Nazzal Ehab M, Reddy Rajiv P, Haley Rebecca M, Wilson Jacob M, Lamplot Joseph D, Musahl Volker, Xerogeanes John W
University of Pittsburgh Medical Center Freddie Fu Sports Medicine Center, Pittsburgh, Pennsylvania, U.S.A.
Department of Orthopaedic Surgery, Cleveland Clinic Foundation, Cleveland, Ohio, U.S.A.
Arthrosc Sports Med Rehabil. 2023 Jul 28;5(5):100782. doi: 10.1016/j.asmr.2023.100782. eCollection 2023 Oct.
To characterize contemporary pain management strategies after anterior cruciate ligament reconstruction (ACLR) within the US and international orthopaedic community.
This was a cross-sectional survey-based study disseminated to a consortium of expert orthopaedic surgeons in the management of anterior cruciate ligament injuries. The survey was a 27-question, multiple choice-style questionnaire with question topics ranging from demographic characteristics and practice characteristics to surgeon-specific pain management strategies in the postoperative period after ACLR. Specific topics of interest included the use of preoperative opioid education and/or counseling sessions, implementation of standardized pain management regimens, use of pain tracking systems, and use of any adjunct non-narcotic analgesic modalities.

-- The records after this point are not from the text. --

-- ==== Sys2Proof/Machine/Dict.lean ====
section
/-! DEFINITION. Access to the dictionary: reads, writes with their checks and effects, sessions, bypass control, retraining, application
objects and the messages between a channel and the Lamplighter (R309, R351, R354, R355, R357, R358, R365 to R371, R382, R383, R387 to
R390, R429). -/

namespace Sys2Proof.Machine

/-- Who asks: the node (none for a channel), the class carried, whether the session's key holds role 4. -/
structure Asker where
  node : Option (BitVec 12)
  cls  : Nat
  root : Bool

/-! Sessions (R382, R383). -/

/-- The bytes of a challenge. -/
def nonceBytes (n : BitVec 256) : List Byte := leBytes n.toNat 32

/-- Seconds as thirds of a nanosecond. -/
def secs (n : Nat) : Nat := n * 3000000000

/-- A new challenge for a node, in place of the one it had, valid for 10 s. -/
def Lamp.challenge (l : Lamp) (src : BitVec 12) : Lamp × BitVec 256 :=
  let n : BitVec 256 := (Config.draw l.free 90).truncate 256
  ({ l with challenges := spPut l.challenges src.toNat (n, l.time + secs 10), free := l.free + 1 }, n)

/-- A session number: random, not zero. -/
def Lamp.newNum (l : Lamp) : W32 := let x : W32 := (Config.draw l.free 91).truncate 32; if x = 0#32 then 1#32 else x

/-- The sessions whose LIFETIME has not ended. -/
def Lamp.open (l : Lamp) : List Session := l.sessions.filter fun x => l.time < x.till

/-- A token written at OFFSET 0 opens a session or is refused; the challenge is spent either way. -/
def Lamp.token (l : Lamp) (src : BitVec 12) (b : List Byte) : Lamp × Nat :=
  let nonce := l.challenges.find? fun x => x.1 == src.toNat
  let l := { l with challenges := spDel l.challenges src.toNat, free := l.free + 1 }
  let at' := fun (off n : Nat) => beNat ((b.drop off).take n)
  let slot := at' 40 1
  let ok : Bool :=
    b.length == 140 && at' 0 1 == 1 && at' 1 1 ≤ 3 && at' 2 2 == src.toNat && 1 ≤ at' 4 4 && at' 4 4 ≤ 86400 && at' 41 3 == 0
      && (match nonce with | some x => (b.drop 8).take 32 == nonceBytes x.2.1 && decide (l.time < x.2.2) | none => false)
      && signedBy (l.key slot 0) (b.take 44) (b.drop 44) && (at' 1 1 != 3 || slot == 0)
  if !ok then (l, 8) else if 16 ≤ l.open.length then (l, 0x0A) else
  let num := l.newNum
  ({ l with
      sessions := l.open ++ [⟨num, src, at' 1 1, (l.key slot 4).isSome, l.time + secs (at' 4 4)⟩],
      opened := (src.toNat, num) :: l.opened.filter fun x => x.1 != src.toNat }, 0)

/-- A session bound to a node is closed. -/
def Lamp.closeSession (l : Lamp) (src : BitVec 12) (num : W32) : Lamp :=
  { l with sessions := l.sessions.filter fun x => !(x.num == num && x.node == src) }

/-! The bypass relay (R354, R355). -/

def Lamp.bypControl (l : Lamp) : Nat := l.num 0x2100 10 0

/-- A node that sweeps leaves the ring: when it joins it again it stays silent and watches (R347). -/
def Ring.silent (r : Ring) : Ring :=
  if r.sweeping then { r with sweeping := false, late := false, due := 0, last := some (r.sweep, r.master) } else r

/-- The frame that a port is sending is cut short (R349, R362). -/
def Ring.cutFrame (r : Ring) (now : Nat) (p : RingPort) : Ring :=
  if now < r.busy[portIdx p] then { r with outs := r.outs ++ [.cut p], busy := r.busy.set (portIdx p) now } else r

/-- BYP_HOLD_N is released: the node is out of the ring (R347, R354, R362). -/
def State.leave (s : State) : State :=
  let r := ((s.ring.cutFrame s.lamp.time .a).cutFrame s.lamp.time .b).silent
  { s with ring := { r with bypHold := false, waiting := [] } }

/-- A link has come up: its estimates begin anew, with the request of the first of 16 exchanges (R345). -/
def State.linkUp (s : State) (p : RingPort) : State :=
  { s with ring := { s.ring with
    cable := s.ring.cable.set (portIdx p) [], waiting := s.ring.waiting ++ (if s.ring.bypHold then [.calRequest p 0#64] else []) } }

/-- BYP_HOLD_N is driven low, when the test frames have passed (R354): the node joins the ring, and its links come up. -/
def State.join (s : State) (pass : Bool) : State :=
  if !pass ∨ s.ring.bypHold then s else
  let s := { s with ring := { s.ring with bypHold := true, bypWait := false, joined := s.lamp.time } }
  [RingPort.a, .b].foldl (fun (s : State) p => if s.ring.locked p then s.linkUp p else s) s

/-- Released for a port fault: counted; after three in a row it stays released. -/
def State.bypFault (s : State) : State :=
  let n := s.ring.bypFaults + 1
  let s := s.leave
  { s with lamp := s.lamp.count 0x2101 18 19 4, ring := { s.ring with bypFaults := n, bypWait := decide (n < 3) } }

/-- Bypass control 0x01. -/
def State.bypRelease (s : State) : State :=
  let s := s.leave
  { s with lamp := s.lamp.setNum 0x2100 10 1 1 0, ring := { s.ring with bypFaults := 0, bypWait := false } }

/-- Bypass control 0x02: the relay is held when the test frames pass; the control then reads 0. Without them the relay waits for the next try
(DESIGN CHOICE, log 59). -/
def State.bypRetry (s : State) (pass : Bool) : State :=
  ({ s with lamp := s.lamp.setNum 0x2100 10 1 0 0, ring := { s.ring with bypFaults := 0, bypWait := !s.ring.bypHold, free := s.ring.free + 1 } } : State).join pass

/-- Bypass control 0x00: automatic. A relay released by control is held again when the test frames pass; one released for a third port fault stays
released (R354, R355). -/
def State.bypAuto (s : State) (pass : Bool) : State :=
  let s := { s with lamp := s.lamp.setNum 0x2100 10 1 0 0 }
  if s.ring.bypHold ∨ 3 ≤ s.ring.bypFaults then s else
  ({ s with ring := { s.ring with bypWait := true, free := s.ring.free + 1 } } : State).join pass

/-! Retraining (R309). -/

/-- CXL link subindex 07: through a stop in a run mode, at once at rest in THAW; refused otherwise. -/
def Chan.askRetrain (ch : Chan) (x : ExpanderFacts) : Chan × Nat :=
  if ch.life ≠ .up ∨ ch.mode = 6 then (ch, 8)
  else if ch.trans.isSome then (ch, 0x11)
  else if ch.anyHalted then (ch, 0x13)
  else if ch.snuff.isSome then (ch, 0x15)
  else if ch.mode = 8 then (ch.retrain x, 0)
  else
    let ch := { ch with expander := some x }.beginTrans ch.mode 0#8 true true
    (ch.putF 0x14 9 1 1, 0)

/-! Groups and bindings (R339, R351). -/

/-- The parent of a group, none when it has none. -/
def Lamp.parent (l : Lamp) (g : Nat) : Option Nat := let p := l.num (0x7000 + g) 1 0xFFFF; if p < 4096 then some p else none

/-- A group and its ancestors, at most n of them. -/
def Lamp.upward (l : Lamp) (g : Nat) : Nat → List Nat
  | 0 => []
  | n + 1 => g :: match l.parent g with | some p => Lamp.upward l p n | none => []

/-- The groups a node lists (R360). -/
def Lamp.direct (l : Lamp) : List Nat := ((List.range 16).map fun i => l.num 0x2120 (i + 1) 0xFFFF).filter fun g => g < 4096

/-- Chains of at most 8 groups, without a cycle. -/
def Lamp.chainsOk (l : Lamp) (g : Nat) : Bool := (g :: l.direct).all fun x => (l.upward x 9).length ≤ 8

/-- Whether this node belongs to a group. -/
def Lamp.belongs (l : Lamp) (g : Nat) : Bool := l.direct.any fun x => (l.upward x 8).contains g

/-- A binding (R339). -/
structure Binding where
  fidx   : Nat
  off    : Nat
  len    : Nat
  insert : Bool
  chan   : Fin 4
  obj    : Nat
  on     : Bool

def bindingOf (v : Nat) : Binding :=
  let f := fun (lo n : Nat) => v / 2 ^ lo % 2 ^ n
  ⟨f 0 4, f 4 14, f 18 11, nbit v 29, ⟨f 30 2 % 4, Nat.mod_lt _ (by decide)⟩, f 32 16, nbit v 48⟩

/-- The enabled bindings of the node with their subindexes, as values of 0x2110. -/
def Lamp.bound (l : Lamp) : List (Nat × Nat) :=
  ((List.range 64).map fun i => (i + 1, l.num 0x2110 (i + 1) 0)).filter fun x => (bindingOf x.2).on
def readBindings (l : List (Nat × Nat)) : List (Nat × Binding) := l.map fun x => (x.1, bindingOf x.2)
def Lamp.bindings (l : Lamp) : List (Nat × Binding) := readBindings l.bound
/-- All bindings of the node that are not 0, enabled or not. -/
def Lamp.written (l : Lamp) : List (Nat × Binding) := readBindings (((List.range 64).map fun i => (i + 1, l.num 0x2110 (i + 1) 0)).filter fun x => x.2 != 0)
/-- The bindings that govern the sweep in progress (R362). -/
def Ring.bindings (r : Ring) : List (Nat × Binding) := readBindings r.binds

/-- Whether a binding may be written (R339). The conditions hold for a binding whatever its EN; the value 0, which is the default, names no binding
and may always be written (DESIGN CHOICE, log 30). -/
def Lamp.bindingOk (l : Lamp) (sub v : Nat) : Bool :=
  let b := bindingOf v
  v == 0 || (v < 2 ^ 49 && 1 ≤ b.fidx && 1 ≤ b.len && b.len ≤ 2040 && b.off + b.len + 4 ≤ l.frameLen
    && inApps b.obj && appChan b.obj == b.chan && (match l.app b.obj with | some a => b.len ≤ a.len | none => false)
    && (!b.insert || l.written.all fun x =>
      x.1 == sub || !x.2.insert || x.2.fidx != b.fidx || x.2.off + x.2.len + 4 ≤ b.off || b.off + b.len + 4 ≤ x.2.off))

/-! Values a write may carry. -/

/-- Whether a listed value (R51, R210, R309, R323, R357, R358, R360, R361, R365, R387, R403, R428). -/
def State.valueOk (s : State) (idx sub v : Nat) (d : ODef) : Bool :=
  let none' := v == 0xFFFF
  if d.ty = 1 then v ≤ 1
  else if inArea idx then
    match idx % 0x1000, sub with
    | 0x010, 10 => v ≤ 1
    | 0x020, 1 => 1 ≤ v && v ≤ 8
    | 0x020, 3 => (1 ≤ v && v ≤ 5) || v == 7
    | 0x020, 4 => v ≤ 2
    | 0x040, 1 => v ≤ 1
    | 0x050, 1 => v ≤ 2
    | 0x050, 3 => 50 ≤ v && v ≤ 4095
    | 0x050, 7 => v == 1
    | 0x060, 1 => v % 4096 == 0 && v < calmEnd && (s.objNum idx 2 0 == 0 || v + s.objNum idx 2 0 ≤ saveBase)
    | 0x060, 2 => v % 4096 == 0 && s.objNum idx 1 0 + v ≤ saveBase
    | 0x060, 3 => v % 0x200000 == 0
    | 0x060, 4 => v % 0x200000 == 0
    | 0x080, 1 => v ≤ 2
    | 0x090, 1 => v ≤ 3
    | _, _ => true
  else if 0x7000 ≤ idx ∧ idx < 0x8000 then
    if sub ≠ 1 then true else
    (none' || v < 4096) && (s.lamp.setNum idx 1 2 v 0xFFFF).chainsOk (idx - 0x7000)
  else match idx, sub with
    | 0x1010, 3 => v == 0x6C6F6164
    | 0x2100, 1 => v < 4096 || none'
    | 0x2100, 4 => 250 ≤ v && v ≤ 100000
    | 0x2100, 5 => 1 ≤ v && v ≤ 16
    | 0x2100, 6 => 32 ≤ v && v ≤ 8966
    | 0x2100, 7 => v == 0 || (0x10 ≤ v && v < 0x20)
    | 0x2100, 8 => 1000 ≤ v && v ≤ 1000000000
    | 0x2100, 10 => v ≤ 2
    | 0x2101, _ => v == 0
    | 0x2102, _ => v == 0
    | 0x2103, _ => v == 0
    | 0x2110, k => s.lamp.bindingOk k v
    | 0x2120, _ => none' || (v < 4096 && (s.lamp.upward v 9).length ≤ 8)
    | _, _ => if 0x2060 ≤ idx ∧ idx < 0x2064 then v == 0x64726F70 else true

A total of 34 completed surveys were collected, representing a 73.9% response rate. Over 85% of respondents reported prescribing opioids as a standardized postoperative regimen after ACLR. Surgeons reported prescribing 5- to 10-mg doses, with the tablet count ranging anywhere from fewer than 10 tablets to more than 20 tablets, often instructing their patients to stop opioid use 2 to 4 days postoperatively. Prescribed dosages remained stable or decreased over the past 6 months with increased use of non-narcotic adjuncts. Only one-third of respondents reported using standardized preoperative opioid counseling, with even fewer discussing postoperative discontinuation protocols.
Over 85% of respondents prescribe opioids as a standardized postoperative regimen after ACLR, with only 15% providing non-narcotic pain regimens. However, prescribed dosages have remained stable or decreased over the past 6 months with increased use of non-narcotic adjuncts. Only one-third of respondents use standardized preoperative opioid counseling, with even fewer discussing postoperative discontinuation protocols.
The ongoing opioid epidemic has created an urgent need to identify the most effective pain management strategies after orthopaedic procedures, especially ACLR. This study provides important information about current pain management practices for patients who have undergone ACLR.
描述美国和国际骨科界在前交叉韧带重建(ACLR)术后的当代疼痛管理策略。
这是一项基于横断面调查的研究,调查对象为前交叉韧带损伤管理方面的骨科专家联盟。该调查是一份包含27个问题的多项选择题式问卷,问题主题涵盖人口统计学特征、执业特征以及ACLR术后外科医生特定的疼痛管理策略。感兴趣的具体主题包括术前阿片类药物教育和/或咨询课程的使用、标准化疼痛管理方案的实施、疼痛追踪系统的使用以及任何辅助非麻醉性镇痛方式的使用。
共收集到34份完整问卷,回复率为73.9%。超过85%的受访者表示将阿片类药物作为ACLR术后的标准化术后用药方案。外科医生报告的处方剂量为5至10毫克,药片数量从少于10片到超过20片不等,通常指示患者在术后2至4天停止使用阿片类药物。在过去6个月中,随着非麻醉性辅助药物使用的增加,处方剂量保持稳定或下降。只有三分之一的受访者报告使用标准化的术前阿片类药物咨询,讨论术后停药方案的更少。
超过85%的受访者将阿片类药物作为ACLR术后的标准化术后用药方案,只有15%提供非麻醉性疼痛方案。然而,在过去6个月中,随着非麻醉性辅助药物使用的增加,处方剂量保持稳定或下降。只有三分之一的受访者使用标准化的术前阿片类药物咨询,讨论术后停药方案的更少。
持续的阿片类药物流行迫切需要确定骨科手术后,尤其是ACLR术后最有效的疼痛管理策略。本研究为接受ACLR手术的患者提供了有关当前疼痛管理实践的重要信息。